## TASK PROMPT
Could you write out, word for word, each line from the one containing "def bumpIslands (s" to the last line of the data below, both included and nothing more?

## INFORMATION SHOWN
-- ==== Sys2Proof/Machine/Rates.lean ====
section
/-! DEFINITION. Rate steps (R250, R257), re-solves and monitors (R255, R256), ceilings and energy (R262 to R266), and the
instructions RATE, SOLVE and RSTAT (R252 to R254, R259). -/

namespace Sys2Proof.Machine

open Sys2Proof

/-! ## Targets (R247, R250, R251) -/

/-- A handle has an active or armed tile on a core (R250). -/
def usesCore (s : State) (h : Nat) (x : Handle) (isl : Nat) : Bool :=
  x.entries.any fun e => e.lcore = isl &&
    (match (s.tile e.loc).active with
     | some c => c.handle = h
     | none => false) ||
    (e.lcore = isl && x.armed)

/-- Fraction and code that an island's handles ask for: the greatest of their fractions, within the ceiling; 1/64 where
none uses it (R247, R250, R251). -/
def targetOf (s : State) (cl isl : Nat) : ℚ × Nat :=
  let f := (s.cluster cl).handles.foldl (fun f (h, x) =>
    if x.launched && usesCore s h x isl then
      match x.solution with
      | some v => match tget v.islands isl with
        | some (g, _) => max f g.rat
        | none => f
      | none => f
    else f) (1 / 64)
  let f := min f (ceilingOf s isl)
  (f, codeWithin s isl f)

/-- The islands of a cluster. -/
def islandsOf (s : State) (cl : Nat) : List Nat :=
  ((List.range 128).map fun i => 128 * cl + i).filter fun i => s.backed i

/-- The islands that a step to the targets would change (R257). -/
def stepChanges (s : State) (cl : Nat) : Tbl (Frac × Nat) :=
  (islandsOf s cl).filterMap fun i =>
    let (f, c) := targetOf s cl i
    let k := s.core (s.phys i)
    if f = k.frac.rat && c = k.code then none else some (i, fracOf f, c)

/-! ## Strobes (R242, R243, R257) -/

/-- Occupancy is exchanged on every boundary link of a cluster (R243). -/
def exchangeAll (s : State) (cl : Nat) : State :=
  { s with cores := tmap s.cores fun n c =>
      if n / 132 = cl then
        { c with tiles := tmap c.tiles fun _ t =>
            { t with bounds := tmap t.bounds fun _ b => { b with takenKnown := b.taken } } }
      else c }

/-- New fractions and codes of some islands. -/
def setIslands (s : State) (t : Tbl (Frac × Nat)) : State :=
  t.foldl (fun s (i, f, c) => s.modCore (s.phys i) fun k => { k with frac := f, code := c }) s

/-- A strobe: every divider restarts and the new fractions take effect, none above its ceiling (R242, R257, R262). -/
def strobe (s : State) (cl : Nat) (t : Tbl (Frac × Nat)) : State :=
  exchangeAll (setIslands s (t.map fun (i, f, c) =>
    let m := ceilingOf s i
    if m < f.rat then (i, fracOf m, codeWithin s i m) else (i, f, c))) cl

/-! ## Re-solves and steps (R250, R255 to R257) -/

/-- A solution that has replaced that of a running launch waits for the next rate step (R250). -/
def newSolution (s : State) (cl h : Nat) (x : Handle) (v : Option Solution) : State :=
  s.setHandle cl h { x with solution := v, due := x.due || sourcesRun s cl h }

/-- The handles whose new solutions a step that begins now applies (R250). -/
def dueHandles (s : State) (cl : Nat) : List Nat :=
  (s.cluster cl).handles.filterMap fun (h, x) => if x.due then some h else none

/-- Whether the new solutions of some handles wait for a step. -/
def setDue (s : State) (cl : Nat) (hs : List Nat) (due : Bool) : State :=
  hs.foldl (fun s h => match s.handle? cl h with
    | some x => s.setHandle cl h { x with due := due }
    | none => s) s

/-- Every running launch whose new solution a step has applied counts it (R250, R254). -/
def countStep (s : State) (cl : Nat) (hs : List Nat) : State :=
  hs.foldl (fun s h => match s.handle? cl h with
    | some x => if sourcesRun s cl h then s.setHandle cl h { x with steps := x.steps + 1 } else s
    | none => s) s

/-- Phases 2 and 3 of a step, and the sources that it starts (R250, R257). -/
def applyStep (s : State) (cl : Nat) (st : RateStep) : State :=
  let s := countStep (strobe s cl st.islands) cl st.counts
  if st.admission then startSources s cl st.handle else s

/-- Start a rate step: a strobe at once where no island speeds up, so also where no fraction or code changes, else phase 1
(R250, R257). The solutions that it applies are those of now: a later one waits for the next step. -/
def beginStep (s : State) (cl h : Nat) (admission retried : Bool) : State :=
  let t := stepChanges s cl
  let hs := dueHandles s cl
  let st : RateStep := { handle := h, admission := admission, islands := t, retried := retried, counts := hs }
  let s := setDue s cl hs false
  let ups := t.filter fun (i, f, _) => fracNow s i < f.rat
  if ups = [] then applyStep s cl st else
  let s := ups.foldl (fun s (i, _, c) => s.modCore (s.phys i) fun k => { k with code := Nat.max k.code c }) s
  s.modCluster cl fun c => { c with step := some st }

/-- The RATE report of a re-solve (R256). -/
def rateReport (s : State) (cl h : Nat) : State := match s.launch? cl h with
  | some v => sendReport s v.tid
      { cause := .rate, warning := false, precise := false, engine := 0, tvalue := graphWord s cl h, slot := 5 }
  | none => s

/-- After a back-pressure event whose solution, which the handle has already, leaves the fraction of every island as it is, the
receiving islands take the next larger one than they have, whichever handle gives it to them (R250, R255). -/
def bumpIslands (s : State) (cl : Nat) (t : Tbl (Frac × Nat)) (bumps : List Nat) : Tbl (Frac × Nat) :=
  if t.any fun (i, _, _) => (targetOf s cl i).1 ≠ fracNow s i then t else
  t.map fun (i, f, c) =>
    if !bumps.contains i then (i, f, c) else
    let g := min (fareyNext (fracNow s i)) (ceilingOf s i)
    if codeFor s i g ≤ 80 then (i, fracOf g, codeFor s i g) else (i, f, c)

## TASK SOLUTION
def bumpIslands (s : State) (cl : Nat) (t : Tbl (Frac × Nat)) (bumps : List Nat) : Tbl (Frac × Nat) :=
  if t.any fun (i, _, _) => (targetOf s cl i).1 ≠ fracNow s i then t else
  t.map fun (i, f, c) =>
    if !bumps.contains i then (i, f, c) else
    let g := min (fareyNext (fracNow s i)) (ceilingOf s i)
    if codeFor s i g ≤ 80 then (i, fracOf g, codeFor s i g) else (i, f, c)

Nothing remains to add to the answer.